On 2670-ha Rat Island, though, something was amiss: where typically these small island chains bear an endless stream of sound, smells and textures from thriving ecosystems; here … it was quiet.  Almost lifeless.

Rat Island gained its name after the introduction of Norway Rats Rattus norvegicus from a Japanese fishing vessel that ran aground in the 1780s.  The island holds a unique spot in the archipelago.  Archeological evidence from middens of a historic Aleut village site on the island indicates that a diversity of seabirds once thrived there but declined precipitously soon after the arrival of rats.  The same story plays out on a number of the islands along the Aleutian chain.  Norway Rats pillage seabird nests, eventually excluding the vast majority of birds that, every year without fail, are ready, willing and able to use the islands for breeding.

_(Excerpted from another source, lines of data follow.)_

-- ==== Sys2Proof/Laws/PerInstr.lean ====
section
/-!
SUPPORT. What is said of every instruction, one lemma for each: the word that the encoder gives an instruction carries the
class and opcode, or the trailer kind, under which the decoder finds that instruction.
-/
namespace Sys2Proof.Laws.Encoding

open Sys2Proof

/-- The word of an instruction carries its fields under the class and opcode, or trailer kind, that the decoder's tables give
to it. -/
def Statement (i : Instr) : Prop :=
  ∀ w, encode i = some w →
    (∃ (c : BitVec 3) (o : BitVec 10) (mk : RWord → Instr) (x : RWord),
      c ≠ 7 ∧ formOf c.toNat o.toNat = .ok (.r mk) ∧ i = mk x ∧ w = packR c o x) ∨
    (∃ (c : BitVec 3) (o : BitVec 10) (mk : IWord → Instr) (x : IWord),
      c ≠ 7 ∧ formOf c.toNat o.toNat = .ok (.i mk) ∧ i = mk x ∧ w = packI c o x) ∨
    ∃ (k : BitVec 4) (mk : TWord → Instr) (x : TWord), trailerOf k.toNat = some mk ∧ i = mk x ∧ w = packT k x

/-- A format-R word. -/
theorem ofR {i : Instr} (c : BitVec 3) (o : BitVec 10) (mk : RWord → Instr) (x : RWord) (hc : c ≠ 7)
    (hf : formOf c.toNat o.toNat = .ok (.r mk)) (hi : i = mk x) (he : encode i = some (packR c o x)) : Statement i :=
  fun _ h => .inl ⟨c, o, mk, x, hc, hf, hi, Option.some.inj (h.symm.trans he)⟩

/-- A format-I word. -/
theorem ofI {i : Instr} (c : BitVec 3) (o : BitVec 10) (mk : IWord → Instr) (x : IWord) (hc : c ≠ 7)
    (hf : formOf c.toNat o.toNat = .ok (.i mk)) (hi : i = mk x) (he : encode i = some (packI c o x)) : Statement i :=
  fun _ h => .inr (.inl ⟨c, o, mk, x, hc, hf, hi, Option.some.inj (h.symm.trans he)⟩)

/-- A trailer. -/
theorem ofT {i : Instr} (k : BitVec 4) (mk : TWord → Instr) (x : TWord) (hf : trailerOf k.toNat = some mk) (hi : i = mk x)
    (he : encode i = some (packT k x)) : Statement i :=
  fun _ h => .inr (.inr ⟨k, mk, x, hf, hi, Option.some.inj (h.symm.trans he)⟩)

/-- An instruction without a word. -/
theorem ofNone {i : Instr} (h : encode i = none) : Statement i := fun w hw => by rw [h] at hw; cases hw
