/-! ### `setCtx` -/

@[simp] theorem State.setCtx_clk (s : State) (n : Nat) (x : Ctx) : (s.setCtx n x).clk = s.clk := rfl
@[simp] theorem State.setCtx_pkg (s : State) (n : Nat) (x : Ctx) : (s.setCtx n x).pkg = s.pkg := rfl
@[simp] theorem State.setCtx_members (s : State) (n : Nat) (x : Ctx) : (s.setCtx n x).members = s.members := rfl
@[simp] theorem State.setCtx_mem (s : State) (n : Nat) (x : Ctx) : (s.setCtx n x).mem = s.mem := rfl
@[simp] theorem State.setCtx_badBytes (s : State) (n : Nat) (x : Ctx) : (s.setCtx n x).badBytes = s.badBytes := rfl
@[simp] theorem State.setCtx_wlog (s : State) (n : Nat) (x : Ctx) : (s.setCtx n x).wlog = s.wlog := rfl
@[simp] theorem State.setCtx_wseq (s : State) (n : Nat) (x : Ctx) : (s.setCtx n x).wseq = s.wseq := rfl
@[simp] theorem State.setCtx_slog (s : State) (n : Nat) (x : Ctx) : (s.setCtx n x).slog = s.slog := rfl
@[simp] theorem State.setCtx_counters (s : State) (n : Nat) (x : Ctx) : (s.setCtx n x).counters = s.counters := rfl
@[simp] theorem State.setCtx_irqs (s : State) (n : Nat) (x : Ctx) : (s.setCtx n x).irqs = s.irqs := rfl
@[simp] theorem State.setCtx_queues (s : State) (n : Nat) (x : Ctx) : (s.setCtx n x).queues = s.queues := rfl
@[simp] theorem State.setCtx_kslots (s : State) (n : Nat) (x : Ctx) : (s.setCtx n x).kslots = s.kslots := rfl
@[simp] theorem State.setCtx_tcache (s : State) (n : Nat) (x : Ctx) : (s.setCtx n x).tcache = s.tcache := rfl
@[simp] theorem State.setCtx_xlates (s : State) (n : Nat) (x : Ctx) : (s.setCtx n x).xlates = s.xlates := rfl
@[simp] theorem State.setCtx_launches (s : State) (n : Nat) (x : Ctx) : (s.setCtx n x).launches = s.launches := rfl
@[simp] theorem State.setCtx_teams (s : State) (n : Nat) (x : Ctx) : (s.setCtx n x).teams = s.teams := rfl
@[simp] theorem State.setCtx_cores (s : State) (n : Nat) (x : Ctx) : (s.setCtx n x).cores = s.cores := rfl
@[simp] theorem State.setCtx_cmds (s : State) (n : Nat) (x : Ctx) : (s.setCtx n x).cmds = s.cmds := rfl
@[simp] theorem State.setCtx_frags (s : State) (n : Nat) (x : Ctx) : (s.setCtx n x).frags = s.frags := rfl
@[simp] theorem State.setCtx_fills (s : State) (n : Nat) (x : Ctx) : (s.setCtx n x).fills = s.fills := rfl
@[simp] theorem State.setCtx_acreds (s : State) (n : Nat) (x : Ctx) : (s.setCtx n x).acreds = s.acreds := rfl
@[simp] theorem State.setCtx_msgs (s : State) (n : Nat) (x : Ctx) : (s.setCtx n x).msgs = s.msgs := rfl
@[simp] theorem State.setCtx_accesses (s : State) (n : Nat) (x : Ctx) : (s.setCtx n x).accesses = s.accesses := rfl
@[simp] theorem State.setCtx_tlbs (s : State) (n : Nat) (x : Ctx) : (s.setCtx n x).tlbs = s.tlbs := rfl
@[simp] theorem State.setCtx_walks (s : State) (n : Nat) (x : Ctx) : (s.setCtx n x).walks = s.walks := rfl
@[simp] theorem State.setCtx_preqs (s : State) (n : Nat) (x : Ctx) : (s.setCtx n x).preqs = s.preqs := rfl
@[simp] theorem State.setCtx_walkEnds (s : State) (n : Nat) (x : Ctx) : (s.setCtx n x).walkEnds = s.walkEnds := rfl
@[simp] theorem State.setCtx_repls (s : State) (n : Nat) (x : Ctx) : (s.setCtx n x).repls = s.repls := rfl
@[simp] theorem State.setCtx_cxq (s : State) (n : Nat) (x : Ctx) : (s.setCtx n x).cxq = s.cxq := rfl
@[simp] theorem State.setCtx_pg (s : State) (n : Nat) (x : Ctx) : (s.setCtx n x).pg = s.pg := rfl
@[simp] theorem State.setCtx_links (s : State) (n : Nat) (x : Ctx) : (s.setCtx n x).links = s.links := rfl
@[simp] theorem State.setCtx_eps (s : State) (n : Nat) (x : Ctx) : (s.setCtx n x).eps = s.eps := rfl
@[simp] theorem State.setCtx_nt (s : State) (n : Nat) (x : Ctx) : (s.setCtx n x).nt = s.nt := rfl
@[simp] theorem State.setCtx_dbg (s : State) (n : Nat) (x : Ctx) : (s.setCtx n x).dbg = s.dbg := rfl
@[simp] theorem State.setCtx_fw (s : State) (n : Nat) (x : Ctx) : (s.setCtx n x).fw = s.fw := rfl
@[simp] theorem State.setCtx_pwr (s : State) (n : Nat) (x : Ctx) : (s.setCtx n x).pwr = s.pwr := rfl
@[simp] theorem State.setCtx_harts (s : State) (n : Nat) (x : Ctx) : (s.setCtx n x).harts = s.harts := rfl
@[simp] theorem State.setCtx_wires (s : State) (n : Nat) (x : Ctx) : (s.setCtx n x).wires = s.wires := rfl
@[simp] theorem State.setCtx_nextId (s : State) (n : Nat) (x : Ctx) : (s.setCtx n x).nextId = s.nextId := rfl
@[simp] theorem State.setCtx_nextReq (s : State) (n : Nat) (x : Ctx) : (s.setCtx n x).nextReq = s.nextReq := rfl
@[simp] theorem State.setCtx_rr (s : State) (n : Nat) (x : Ctx) : (s.setCtx n x).rr = s.rr := rfl
@[simp] theorem State.setCtx_issue (s : State) (n : Nat) (x : Ctx) : (s.setCtx n x).issue = s.issue := rfl
@[simp] theorem State.setCtx_inputs (s : State) (n : Nat) (x : Ctx) : (s.setCtx n x).inputs = s.inputs := rfl
@[simp] theorem State.setCtx_picks (s : State) (n : Nat) (x : Ctx) : (s.setCtx n x).picks = s.picks := rfl
@[simp] theorem State.setCtx_cur (s : State) (n : Nat) (x : Ctx) : (s.setCtx n x).cur = s.cur := rfl
@[simp] theorem State.setCtx_free (s : State) (n : Nat) (x : Ctx) : (s.setCtx n x).free = s.free := rfl

/-! ### `setQueue` -/

@[simp] theorem State.setQueue_clk (s : State) (n : Nat) (x : Queue) : (s.setQueue n x).clk = s.clk := rfl
@[simp] theorem State.setQueue_pkg (s : State) (n : Nat) (x : Queue) : (s.setQueue n x).pkg = s.pkg := rfl
@[simp] theorem State.setQueue_members (s : State) (n : Nat) (x : Queue) : (s.setQueue n x).members = s.members := rfl
@[simp] theorem State.setQueue_mem (s : State) (n : Nat) (x : Queue) : (s.setQueue n x).mem = s.mem := rfl
@[simp] theorem State.setQueue_badBytes (s : State) (n : Nat) (x : Queue) : (s.setQueue n x).badBytes = s.badBytes := rfl
@[simp] theorem State.setQueue_wlog (s : State) (n : Nat) (x : Queue) : (s.setQueue n x).wlog = s.wlog := rfl
@[simp] theorem State.setQueue_wseq (s : State) (n : Nat) (x : Queue) : (s.setQueue n x).wseq = s.wseq := rfl
@[simp] theorem State.setQueue_slog (s : State) (n : Nat) (x : Queue) : (s.setQueue n x).slog = s.slog := rfl
@[simp] theorem State.setQueue_counters (s : State) (n : Nat) (x : Queue) : (s.setQueue n x).counters = s.counters := rfl
@[simp] theorem State.setQueue_irqs (s : State) (n : Nat) (x : Queue) : (s.setQueue n x).irqs = s.irqs := rfl
@[simp] theorem State.setQueue_ctxs (s : State) (n : Nat) (x : Queue) : (s.setQueue n x).ctxs = s.ctxs := rfl
@[simp] theorem State.setQueue_kslots (s : State) (n : Nat) (x : Queue) : (s.setQueue n x).kslots = s.kslots := rfl
@[simp] theorem State.setQueue_tcache (s : State) (n : Nat) (x : Queue) : (s.setQueue n x).tcache = s.tcache := rfl
@[simp] theorem State.setQueue_xlates (s : State) (n : Nat) (x : Queue) : (s.setQueue n x).xlates = s.xlates := rfl
@[simp] theorem State.setQueue_launches (s : State) (n : Nat) (x : Queue) : (s.setQueue n x).launches = s.launches := rfl
@[simp] theorem State.setQueue_teams (s : State) (n : Nat) (x : Queue) : (s.setQueue n x).teams = s.teams := rfl
@[simp] theorem State.setQueue_cores (s : State) (n : Nat) (x : Queue) : (s.setQueue n x).cores = s.cores := rfl
@[simp] theorem State.setQueue_cmds (s : State) (n : Nat) (x : Queue) : (s.setQueue n x).cmds = s.cmds := rfl
@[simp] theorem State.setQueue_frags (s : State) (n : Nat) (x : Queue) : (s.setQueue n x).frags = s.frags := rfl
@[simp] theorem State.setQueue_fills (s : State) (n : Nat) (x : Queue) : (s.setQueue n x).fills = s.fills := rfl
@[simp] theorem State.setQueue_acreds (s : State) (n : Nat) (x : Queue) : (s.setQueue n x).acreds = s.acreds := rfl
@[simp] theorem State.setQueue_msgs (s : State) (n : Nat) (x : Queue) : (s.setQueue n x).msgs = s.msgs := rfl
@[simp] theorem State.setQueue_accesses (s : State) (n : Nat) (x : Queue) : (s.setQueue n x).accesses = s.accesses := rfl
@[simp] theorem State.setQueue_tlbs (s : State) (n : Nat) (x : Queue) : (s.setQueue n x).tlbs = s.tlbs := rfl
@[simp] theorem State.setQueue_walks (s : State) (n : Nat) (x : Queue) : (s.setQueue n x).walks = s.walks := rfl
@[simp] theorem State.setQueue_preqs (s : State) (n : Nat) (x : Queue) : (s.setQueue n x).preqs = s.preqs := rfl
@[simp] theorem State.setQueue_walkEnds (s : State) (n : Nat) (x : Queue) : (s.setQueue n x).walkEnds = s.walkEnds := rfl
@[simp] theorem State.setQueue_repls (s : State) (n : Nat) (x : Queue) : (s.setQueue n x).repls = s.repls := rfl
@[simp] theorem State.setQueue_cxq (s : State) (n : Nat) (x : Queue) : (s.setQueue n x).cxq = s.cxq := rfl
@[simp] theorem State.setQueue_pg (s : State) (n : Nat) (x : Queue) : (s.setQueue n x).pg = s.pg := rfl
@[simp] theorem State.setQueue_links (s : State) (n : Nat) (x : Queue) : (s.setQueue n x).links = s.links := rfl
@[simp] theorem State.setQueue_eps (s : State) (n : Nat) (x : Queue) : (s.setQueue n x).eps = s.eps := rfl
@[simp] theorem State.setQueue_nt (s : State) (n : Nat) (x : Queue) : (s.setQueue n x).nt = s.nt := rfl
@[simp] theorem State.setQueue_dbg (s : State) (n : Nat) (x : Queue) : (s.setQueue n x).dbg = s.dbg := rfl
@[simp] theorem State.setQueue_fw (s : State) (n : Nat) (x : Queue) : (s.setQueue n x).fw = s.fw := rfl
@[simp] theorem State.setQueue_pwr (s : State) (n : Nat) (x : Queue) : (s.setQueue n x).pwr = s.pwr := rfl
@[simp] theorem State.setQueue_harts (s : State) (n : Nat) (x : Queue) : (s.setQueue n x).harts = s.harts := rfl
@[simp] theorem State.setQueue_wires (s : State) (n : Nat) (x : Queue) : (s.setQueue n x).wires = s.wires := rfl
@[simp] theorem State.setQueue_nextId (s : State) (n : Nat) (x : Queue) : (s.setQueue n x).nextId = s.nextId := rfl
@[simp] theorem State.setQueue_nextReq (s : State) (n : Nat) (x : Queue) : (s.setQueue n x).nextReq = s.nextReq := rfl
@[simp] theorem State.setQueue_rr (s : State) (n : Nat) (x : Queue) : (s.setQueue n x).rr = s.rr := rfl
@[simp] theorem State.setQueue_issue (s : State) (n : Nat) (x : Queue) : (s.setQueue n x).issue = s.issue := rfl
@[simp] theorem State.setQueue_inputs (s : State) (n : Nat) (x : Queue) : (s.setQueue n x).inputs = s.inputs := rfl
@[simp] theorem State.setQueue_picks (s : State) (n : Nat) (x : Queue) : (s.setQueue n x).picks = s.picks := rfl
@[simp] theorem State.setQueue_cur (s : State) (n : Nat) (x : Queue) : (s.setQueue n x).cur = s.cur := rfl
@[simp] theorem State.setQueue_free (s : State) (n : Nat) (x : Queue) : (s.setQueue n x).free = s.free := rfl

/-! ### `setKslot` -/

@[simp] theorem State.setKslot_clk (s : State) (c n : Nat) (x : KSlot) : (s.setKslot c n x).clk = s.clk := rfl
@[simp] theorem State.setKslot_pkg (s : State) (c n : Nat) (x : KSlot) : (s.setKslot c n x).pkg = s.pkg := rfl
@[simp] theorem State.setKslot_members (s : State) (c n : Nat) (x : KSlot) : (s.setKslot c n x).members = s.members := rfl
@[simp] theorem State.setKslot_mem (s : State) (c n : Nat) (x : KSlot) : (s.setKslot c n x).mem = s.mem := rfl
@[simp] theorem State.setKslot_badBytes (s : State) (c n : Nat) (x : KSlot) : (s.setKslot c n x).badBytes = s.badBytes := rfl
@[simp] theorem State.setKslot_wlog (s : State) (c n : Nat) (x : KSlot) : (s.setKslot c n x).wlog = s.wlog := rfl
@[simp] theorem State.setKslot_wseq (s : State) (c n : Nat) (x : KSlot) : (s.setKslot c n x).wseq = s.wseq := rfl
@[simp] theorem State.setKslot_slog (s : State) (c n : Nat) (x : KSlot) : (s.setKslot c n x).slog = s.slog := rfl
@[simp] theorem State.setKslot_counters (s : State) (c n : Nat) (x : KSlot) : (s.setKslot c n x).counters = s.counters := rfl
@[simp] theorem State.setKslot_irqs (s : State) (c n : Nat) (x : KSlot) : (s.setKslot c n x).irqs = s.irqs := rfl
@[simp] theorem State.setKslot_ctxs (s : State) (c n : Nat) (x : KSlot) : (s.setKslot c n x).ctxs = s.ctxs := rfl
@[simp] theorem State.setKslot_queues (s : State) (c n : Nat) (x : KSlot) : (s.setKslot c n x).queues = s.queues := rfl
@[simp] theorem State.setKslot_tcache (s : State) (c n : Nat) (x : KSlot) : (s.setKslot c n x).tcache = s.tcache := rfl
@[simp] theorem State.setKslot_xlates (s : State) (c n : Nat) (x : KSlot) : (s.setKslot c n x).xlates = s.xlates := rfl
@[simp] theorem State.setKslot_launches (s : State) (c n : Nat) (x : KSlot) : (s.setKslot c n x).launches = s.launches := rfl
@[simp] theorem State.setKslot_teams (s : State) (c n : Nat) (x : KSlot) : (s.setKslot c n x).teams = s.teams := rfl
@[simp] theorem State.setKslot_cores (s : State) (c n : Nat) (x : KSlot) : (s.setKslot c n x).cores = s.cores := rfl
@[simp] theorem State.setKslot_cmds (s : State) (c n : Nat) (x : KSlot) : (s.setKslot c n x).cmds = s.cmds := rfl
@[simp] theorem State.setKslot_frags (s : State) (c n : Nat) (x : KSlot) : (s.setKslot c n x).frags = s.frags := rfl
@[simp] theorem State.setKslot_fills (s : State) (c n : Nat) (x : KSlot) : (s.setKslot c n x).fills = s.fills := rfl
@[simp] theorem State.setKslot_acreds (s : State) (c n : Nat) (x : KSlot) : (s.setKslot c n x).acreds = s.acreds := rfl
@[simp] theorem State.setKslot_msgs (s : State) (c n : Nat) (x : KSlot) : (s.setKslot c n x).msgs = s.msgs := rfl
@[simp] theorem State.setKslot_accesses (s : State) (c n : Nat) (x : KSlot) : (s.setKslot c n x).accesses = s.accesses := rfl
@[simp] theorem State.setKslot_tlbs (s : State) (c n : Nat) (x : KSlot) : (s.setKslot c n x).tlbs = s.tlbs := rfl
@[simp] theorem State.setKslot_walks (s : State) (c n : Nat) (x : KSlot) : (s.setKslot c n x).walks = s.walks := rfl
@[simp] theorem State.setKslot_preqs (s : State) (c n : Nat) (x : KSlot) : (s.setKslot c n x).preqs = s.preqs := rfl
@[simp] theorem State.setKslot_walkEnds (s : State) (c n : Nat) (x : KSlot) : (s.setKslot c n x).walkEnds = s.walkEnds := rfl
@[simp] theorem State.setKslot_repls (s : State) (c n : Nat) (x : KSlot) : (s.setKslot c n x).repls = s.repls := rfl
@[simp] theorem State.setKslot_cxq (s : State) (c n : Nat) (x : KSlot) : (s.setKslot c n x).cxq = s.cxq := rfl
@[simp] theorem State.setKslot_pg (s : State) (c n : Nat) (x : KSlot) : (s.setKslot c n x).pg = s.pg := rfl
@[simp] theorem State.setKslot_links (s : State) (c n : Nat) (x : KSlot) : (s.setKslot c n x).links = s.links := rfl
@[simp] theorem State.setKslot_eps (s : State) (c n : Nat) (x : KSlot) : (s.setKslot c n x).eps = s.eps := rfl
@[simp] theorem State.setKslot_nt (s : State) (c n : Nat) (x : KSlot) : (s.setKslot c n x).nt = s.nt := rfl
@[simp] theorem State.setKslot_dbg (s : State) (c n : Nat) (x : KSlot) : (s.setKslot c n x).dbg = s.dbg := rfl
@[simp] theorem State.setKslot_fw (s : State) (c n : Nat) (x : KSlot) : (s.setKslot c n x).fw = s.fw := rfl
@[simp] theorem State.setKslot_pwr (s : State) (c n : Nat) (x : KSlot) : (s.setKslot c n x).pwr = s.pwr := rfl
@[simp] theorem State.setKslot_harts (s : State) (c n : Nat) (x : KSlot) : (s.setKslot c n x).harts = s.harts := rfl
@[simp] theorem State.setKslot_wires (s : State) (c n : Nat) (x : KSlot) : (s.setKslot c n x).wires = s.wires := rfl
@[simp] theorem State.setKslot_nextId (s : State) (c n : Nat) (x : KSlot) : (s.setKslot c n x).nextId = s.nextId := rfl
@[simp] theorem State.setKslot_nextReq (s : State) (c n : Nat) (x : KSlot) : (s.setKslot c n x).nextReq = s.nextReq := rfl
@[simp] theorem State.setKslot_rr (s : State) (c n : Nat) (x : KSlot) : (s.setKslot c n x).rr = s.rr := rfl
@[simp] theorem State.setKslot_issue (s : State) (c n : Nat) (x : KSlot) : (s.setKslot c n x).issue = s.issue := rfl
@[simp] theorem State.setKslot_inputs (s : State) (c n : Nat) (x : KSlot) : (s.setKslot c n x).inputs = s.inputs := rfl
@[simp] theorem State.setKslot_picks (s : State) (c n : Nat) (x : KSlot) : (s.setKslot c n x).picks = s.picks := rfl
@[simp] theorem State.setKslot_cur (s : State) (c n : Nat) (x : KSlot) : (s.setKslot c n x).cur = s.cur := rfl
@[simp] theorem State.setKslot_free (s : State) (c n : Nat) (x : KSlot) : (s.setKslot c n x).free = s.free := rfl
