-- ==== Sys2Proof/Safety.lean ====
section
/-!
DEFINITION. A safe run, in the terms that claims use: no step of it is a fault or a refusal.
-/
namespace Sys2Proof.Machine

/-- The state after `n` steps, if each has a next state. -/
def runFor : Nat → State → Option State
  | 0, s => some s
  | n + 1, s =>
    match step s with
    | .next t => runFor n t
    | _ => none

/-- The next `n` steps each have a next state. -/
def SafeFor (n : Nat) (s : State) : Prop := (runFor n s).isSome

/-- Every run from the state is safe. -/
def Safe (s : State) : Prop := ∀ n, SafeFor n s

end Sys2Proof.Machine
end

Globally, the non-native commensal rats Rattus spp. and the House Mouse Mus musculus, which have been introduced onto over 80% of the world’s islands, are two of the leading causes of island ecosystem degradation and loss of island biodiversity.  Approximately 86% of all documented extinctions that have occurred on islands (including more than half of all seabird extinctions) have been caused by invasive species known to prey on eggs, chicks and even adult seabirds.

In the early 2000s, the Alaska Maritime National Wildlife Refuge (AMNWR) turned its attention to rat eradication, following a long and successful programme to eradicate introduced Arctic Foxes from the archipelago.  Incredible success stories, such as the recovery of the once-presumed-extinct Aleutian Cackling Goose provided hope and promise that these restoration efforts could return the region to its historical abundance.  But full restoration can only be realized if rats are also removed from the islands.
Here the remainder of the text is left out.